Provided data section start

-- ==== Sys2Proof/Certificates/Slice0/Obligations.lean ====
section
/-! DEFINITION. The statements for the provers. Each docstring names the rule of the spec it formalises. -/

open Sys2Proof Sys2Proof.Machine

/-! ## Encoding -/

/-- Every operation is what the decoder reads from its own word, with every operand value (`30_encoding.md` R76,
R77; the encoding is the spec's decision D24). -/
def Obligations.DecodeOfEncodeIsTheOperation : Prop :=
  ∀ i : Instr, decode (encode i) = .ok i

/-- No two words name one operation: a word that decodes is the encoding of what it decodes to
(`30_encoding.md` R76, R77; the spec's decision D24). -/
def Obligations.EncodeOfDecodeIsTheWord : Prop :=
  ∀ (w : CmdWord) (i : Instr), decode w = .ok i → encode i = w

/-- The decoder gives an operation exactly to the words a row of the opcode map selects, and that row is the operation's
own and the only one (`30_encoding.md` R77; the spec's decision D24). -/
def Obligations.DecodeFollowsTheOpcodeMap : Prop :=
  ∀ w : CmdWord,
    ((∃ i, decode w = .ok i) ↔ CmdWord.wellFormed w = true) ∧
    ∀ i, decode w = .ok i → ∀ row ∈ opcodeTable, (row.selects w = true ↔ row = i.row)

/-- The worked words of `30_encoding.md` R80 (the spec's decision D24). -/
def Obligations.WorkedWordsDecode : Prop :=
  decode 0x00004#20 = .ok (.delay 4#16) ∧
  decode 0x10017#20 = .ok (.keycode 2#3 7#3) ∧
  decode 0x20218#20 = .ok (.resolve 24#6 false true false) ∧
  decode 0x30000#20 = .ok .scan ∧
  decode 0x50041#20 = .ok (.push 0x41#8) ∧
  decode 0x60000#20 = .ok .pop ∧
  decode 0x90001#20 = .ok (.sendBit true) ∧
  decode 0xB0041#20 = .ok (.sendKey 0x41#8)

/-- A word that selects no operation has no step: `op` = 15 whatever its `arg`, and every word with a must-be-zero bit
set (`30_encoding.md` R78; the spec's decision D26). -/
def Obligations.UnselectedWordIsRefused : Prop :=
  ∀ (s : State) (w : CmdWord) (rest : List CmdWord),
    s.rst = none → s.cmds = w :: rest → CmdWord.wellFormed w = false →
    step s = .refused (.noOperation w (if opField w = 15#4 then .reservedOp else .reservedArgBits))

/-! ## The step -/

/-- When the next command word decodes to an operation, the step is that operation, run with the word taken off the
words issued. That a command word goes before the sequencer is the model's choice (log entry 16). -/
def Obligations.StepRunsTheDecodedCommand : Prop :=
  ∀ (s : State) (w : CmdWord) (rest : List CmdWord) (i : Instr),
    s.rst = none → s.cmds = w :: rest → decode w = .ok i →
    step s = exec i { s with cmds := rest }

/-- With no command word issued, the step runs the operation `seq` names and moves `seq` as the table of
`10_state.md` R26 says; that `result` stays is the model's choice (log entry 22). -/
def Obligations.StepRunsTheSequencer : Prop :=
  ∀ s : State, s.rst = none → s.cmds = [] →
    (s.seq = .bootDelay → step s = onNext (fun t => t.goto .bootSend) (exec (.delay 1000#16) s)) ∧
    (s.seq = .bootSend → step s = onNext (fun t => t.goto .scan) (exec (.sendKey 0x00#8) s)) ∧
    (s.seq = .scan →
      step s = onNext (fun t => (t.goto .consume).answer s.result) (exec .scan s)) ∧
    (s.seq = .consume → step s = onNext (fun t => t.goto .drain) (exec .consume s)) ∧
    (s.seq = .drain → ∀ t ch, exec .pop s = .next t → t.result = .char ch →
      (ch = 0#8 → step s = .next ((t.goto .scan).answer s.result)) ∧
      (ch ≠ 0#8 → step s = exec (.sendKey ch) (t.answer s.result)))

/-- No operation raises an exception: while the tick source keeps ticking, every operation ends in a next state, on any
operand and in any state; the one way to stop is a tick source that stops, in an operation that delays
(`60_exceptions.md` R200, `40_delay.md` R91). The tick source and its fault are the model's choice (log entry 13). -/
def Obligations.EveryOperationIsTotal : Prop :=
  ∀ (i : Instr) (s : State),
    (s.ticks = .forever → ∃ t, exec i s = .next t) ∧
    (∀ r, exec i s = .fault r → r = .tickStopped ∧ i.delays = true ∧ ∃ n, s.ticks = .left n) ∧
    (∀ r, exec i s ≠ .refused r)

/-! ## DELAY -/

/-- `DELAY ms` (`40_delay.md` R91): nothing at all for 0; otherwise `Hold(ms)` and the counter at 0, nothing else, once the
tick source has delivered `ms` ticks; and the block waits for ever where it delivers fewer. The tick source
and its fault are the model's choice (log entry 13). -/
def Obligations.DelayCountsItsTicks : Prop :=
  ∀ (s : State) (ms : BitVec 16),
    (ms = 0#16 → exec (.delay ms) s = .next s) ∧
    (ms ≠ 0#16 → s.ticks.supplies ms.toNat = true →
      exec (.delay ms) s =
        .next { s with dlyCnt := 0#16, ticks := s.ticks.spend ms.toNat, trace := s.trace ++ [.hold ms.toNat] }) ∧
    (∀ n, s.ticks = .left n → n < ms.toNat → exec (.delay ms) s = .fault .tickStopped)
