section
variable (s : State) (q : Seq)
@[simp] theorem State.goto_seq : (s.goto q).seq = q := rfl
@[simp] theorem State.goto_keyHit : (s.goto q).keyHit = s.keyHit := rfl
@[simp] theorem State.goto_shift : (s.goto q).shift = s.shift := rfl
@[simp] theorem State.goto_shiftLock : (s.goto q).shiftLock = s.shiftLock := rfl
@[simp] theorem State.goto_ctrl : (s.goto q).ctrl = s.ctrl := rfl
@[simp] theorem State.goto_func : (s.goto q).func = s.func := rfl
@[simp] theorem State.goto_khCode : (s.goto q).khCode = s.khCode := rfl
@[simp] theorem State.goto_khChar : (s.goto q).khChar = s.khChar := rfl
@[simp] theorem State.goto_khRow : (s.goto q).khRow = s.khRow := rfl
@[simp] theorem State.goto_khCol : (s.goto q).khCol = s.khCol := rfl
@[simp] theorem State.goto_buf : (s.goto q).buf = s.buf := rfl
@[simp] theorem State.goto_head : (s.goto q).head = s.head := rfl
@[simp] theorem State.goto_tail : (s.goto q).tail = s.tail := rfl
@[simp] theorem State.goto_txSr : (s.goto q).txSr = s.txSr := rfl
@[simp] theorem State.goto_bitIdx : (s.goto q).bitIdx = s.bitIdx := rfl
@[simp] theorem State.goto_data : (s.goto q).data = s.data := rfl
@[simp] theorem State.goto_clock : (s.goto q).clock = s.clock := rfl
@[simp] theorem State.goto_rowN : (s.goto q).rowN = s.rowN := rfl
@[simp] theorem State.goto_scanRet : (s.goto q).scanRet = s.scanRet := rfl
@[simp] theorem State.goto_rowIdx : (s.goto q).rowIdx = s.rowIdx := rfl
@[simp] theorem State.goto_colIdx : (s.goto q).colIdx = s.colIdx := rfl
@[simp] theorem State.goto_dlyCnt : (s.goto q).dlyCnt = s.dlyCnt := rfl
@[simp] theorem State.goto_params : (s.goto q).params = s.params := rfl
@[simp] theorem State.goto_result : (s.goto q).result = s.result := rfl
@[simp] theorem State.goto_trace : (s.goto q).trace = s.trace := rfl
@[simp] theorem State.goto_freeCtr : (s.goto q).freeCtr = s.freeCtr := rfl
@[simp] theorem State.goto_cols : (s.goto q).cols = s.cols := rfl
@[simp] theorem State.goto_ticks : (s.goto q).ticks = s.ticks := rfl
@[simp] theorem State.goto_rst : (s.goto q).rst = s.rst := rfl
@[simp] theorem State.goto_cmds : (s.goto q).cmds = s.cmds := rfl
@[simp] theorem State.goto_dataIn : (s.goto q).dataIn = s.dataIn := rfl
@[simp] theorem State.goto_clkIn : (s.goto q).clkIn = s.clkIn := rfl
end

section
variable (s : State) (p : Byte)
@[simp] theorem State.driveRow_seq : (s.driveRow p).seq = s.seq := rfl
@[simp] theorem State.driveRow_keyHit : (s.driveRow p).keyHit = s.keyHit := rfl
@[simp] theorem State.driveRow_shift : (s.driveRow p).shift = s.shift := rfl
@[simp] theorem State.driveRow_shiftLock : (s.driveRow p).shiftLock = s.shiftLock := rfl
@[simp] theorem State.driveRow_ctrl : (s.driveRow p).ctrl = s.ctrl := rfl
@[simp] theorem State.driveRow_func : (s.driveRow p).func = s.func := rfl
@[simp] theorem State.driveRow_khCode : (s.driveRow p).khCode = s.khCode := rfl
@[simp] theorem State.driveRow_khChar : (s.driveRow p).khChar = s.khChar := rfl
@[simp] theorem State.driveRow_khRow : (s.driveRow p).khRow = s.khRow := rfl
@[simp] theorem State.driveRow_khCol : (s.driveRow p).khCol = s.khCol := rfl
@[simp] theorem State.driveRow_buf : (s.driveRow p).buf = s.buf := rfl
@[simp] theorem State.driveRow_head : (s.driveRow p).head = s.head := rfl
@[simp] theorem State.driveRow_tail : (s.driveRow p).tail = s.tail := rfl
@[simp] theorem State.driveRow_txSr : (s.driveRow p).txSr = s.txSr := rfl
@[simp] theorem State.driveRow_bitIdx : (s.driveRow p).bitIdx = s.bitIdx := rfl
@[simp] theorem State.driveRow_data : (s.driveRow p).data = s.data := rfl
@[simp] theorem State.driveRow_clock : (s.driveRow p).clock = s.clock := rfl
@[simp] theorem State.driveRow_rowN : (s.driveRow p).rowN = p := rfl
@[simp] theorem State.driveRow_scanRet : (s.driveRow p).scanRet = s.scanRet := rfl
@[simp] theorem State.driveRow_rowIdx : (s.driveRow p).rowIdx = s.rowIdx := rfl
@[simp] theorem State.driveRow_colIdx : (s.driveRow p).colIdx = s.colIdx := rfl
@[simp] theorem State.driveRow_dlyCnt : (s.driveRow p).dlyCnt = s.dlyCnt := rfl
@[simp] theorem State.driveRow_params : (s.driveRow p).params = s.params := rfl
@[simp] theorem State.driveRow_result : (s.driveRow p).result = s.result := rfl
@[simp] theorem State.driveRow_trace : (s.driveRow p).trace = s.trace ++ [.row p] := rfl
@[simp] theorem State.driveRow_freeCtr : (s.driveRow p).freeCtr = s.freeCtr := rfl
@[simp] theorem State.driveRow_cols : (s.driveRow p).cols = s.cols := rfl
@[simp] theorem State.driveRow_ticks : (s.driveRow p).ticks = s.ticks := rfl
@[simp] theorem State.driveRow_rst : (s.driveRow p).rst = s.rst := rfl
@[simp] theorem State.driveRow_cmds : (s.driveRow p).cmds = s.cmds := rfl
@[simp] theorem State.driveRow_dataIn : (s.driveRow p).dataIn = s.dataIn := rfl
@[simp] theorem State.driveRow_clkIn : (s.driveRow p).clkIn = s.clkIn := rfl
end
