-- ==== Sys2Proof/Laws/PerInstr.lean ====
section
/-! SUPPORT. Statements made once per operation. `EncodedAsListed`: the word the encoder writes is selected by the
operation's own row of the opcode map, and that row is in the map (`30_encoding.md` R77). -/

namespace Sys2Proof.Laws.EncodedAsListed

/-- The operation's row is in the opcode map and selects its word. -/
def Statement (i : Instr) : Prop := i.row ∈ opcodeTable ∧ i.row.selects (encode i) = true

/-- A word whose bits above its operand bits are those of `pattern` is selected by the mask of those bits. -/
theorem selects_of_bits {mnemonic : String} {w pattern mask : CmdWord}
    (h : ∀ k : Fin 20, (w.getLsbD k && mask.getLsbD k) = pattern.getLsbD k) :
    OpcodeRow.selects ⟨mnemonic, pattern, mask⟩ w = true := by
  have : w &&& mask = pattern := BitVec.eq_of_getLsbD_eq fun k hk => by
    simpa using h ⟨k, hk⟩
  simpa [OpcodeRow.selects] using this

theorem delay (ms : BitVec 16) : Statement (.delay ms) := by
  refine ⟨by simp [opcodeTable, Instr.row], selects_of_bits fun k => ?_⟩
  fin_cases k <;> simp [encode]

theorem keycode (r c : LineIdx) : Statement (.keycode r c) := by
  refine ⟨by simp [opcodeTable, Instr.row], selects_of_bits fun k => ?_⟩
  fin_cases k <;> simp [encode]

theorem resolve (code : ScanCode) (s c f : Bool) : Statement (.resolve code s c f) := by
  refine ⟨by simp [opcodeTable, Instr.row], selects_of_bits fun k => ?_⟩
  fin_cases k <;> simp [encode]

theorem scan : Statement .scan := ⟨by decide, by decide⟩
theorem consume : Statement .consume := ⟨by decide, by decide⟩

theorem push (ch : Byte) : Statement (.push ch) := by
  refine ⟨by simp [opcodeTable, Instr.row], selects_of_bits fun k => ?_⟩
  fin_cases k <;> simp [encode]

theorem pop : Statement .pop := ⟨by decide, by decide⟩
theorem lineIdle : Statement .lineIdle := ⟨by decide, by decide⟩
theorem sendStart : Statement .sendStart := ⟨by decide, by decide⟩

theorem sendBit (b : Bool) : Statement (.sendBit b) := by
  cases b <;> exact ⟨by decide, by decide⟩

theorem sendByte (v : Byte) : Statement (.sendByte v) := by
  refine ⟨by simp [opcodeTable, Instr.row], selects_of_bits fun k => ?_⟩
  fin_cases k <;> simp [encode]

theorem sendKey (v : Byte) : Statement (.sendKey v) := by
  refine ⟨by simp [opcodeTable, Instr.row], selects_of_bits fun k => ?_⟩
  fin_cases k <;> simp [encode]

theorem drain : Statement .drain := ⟨by decide, by decide⟩
theorem dispatch : Statement .dispatch := ⟨by decide, by decide⟩
theorem boot : Statement .boot := ⟨by decide, by decide⟩

end Sys2Proof.Laws.EncodedAsListed
end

Provided data section end

What to do
Lines from the top of the entries through the line with "## Encoding -/" are to be transcribed exactly, and nothing more.

Solution to the exercise
-- ==== Sys2Proof/Certificates/Slice0/Obligations.lean ====
section
/-! DEFINITION. The statements for the provers. Each docstring names the rule of the spec it formalises. -/

open Sys2Proof Sys2Proof.Machine

/-! ## Encoding -/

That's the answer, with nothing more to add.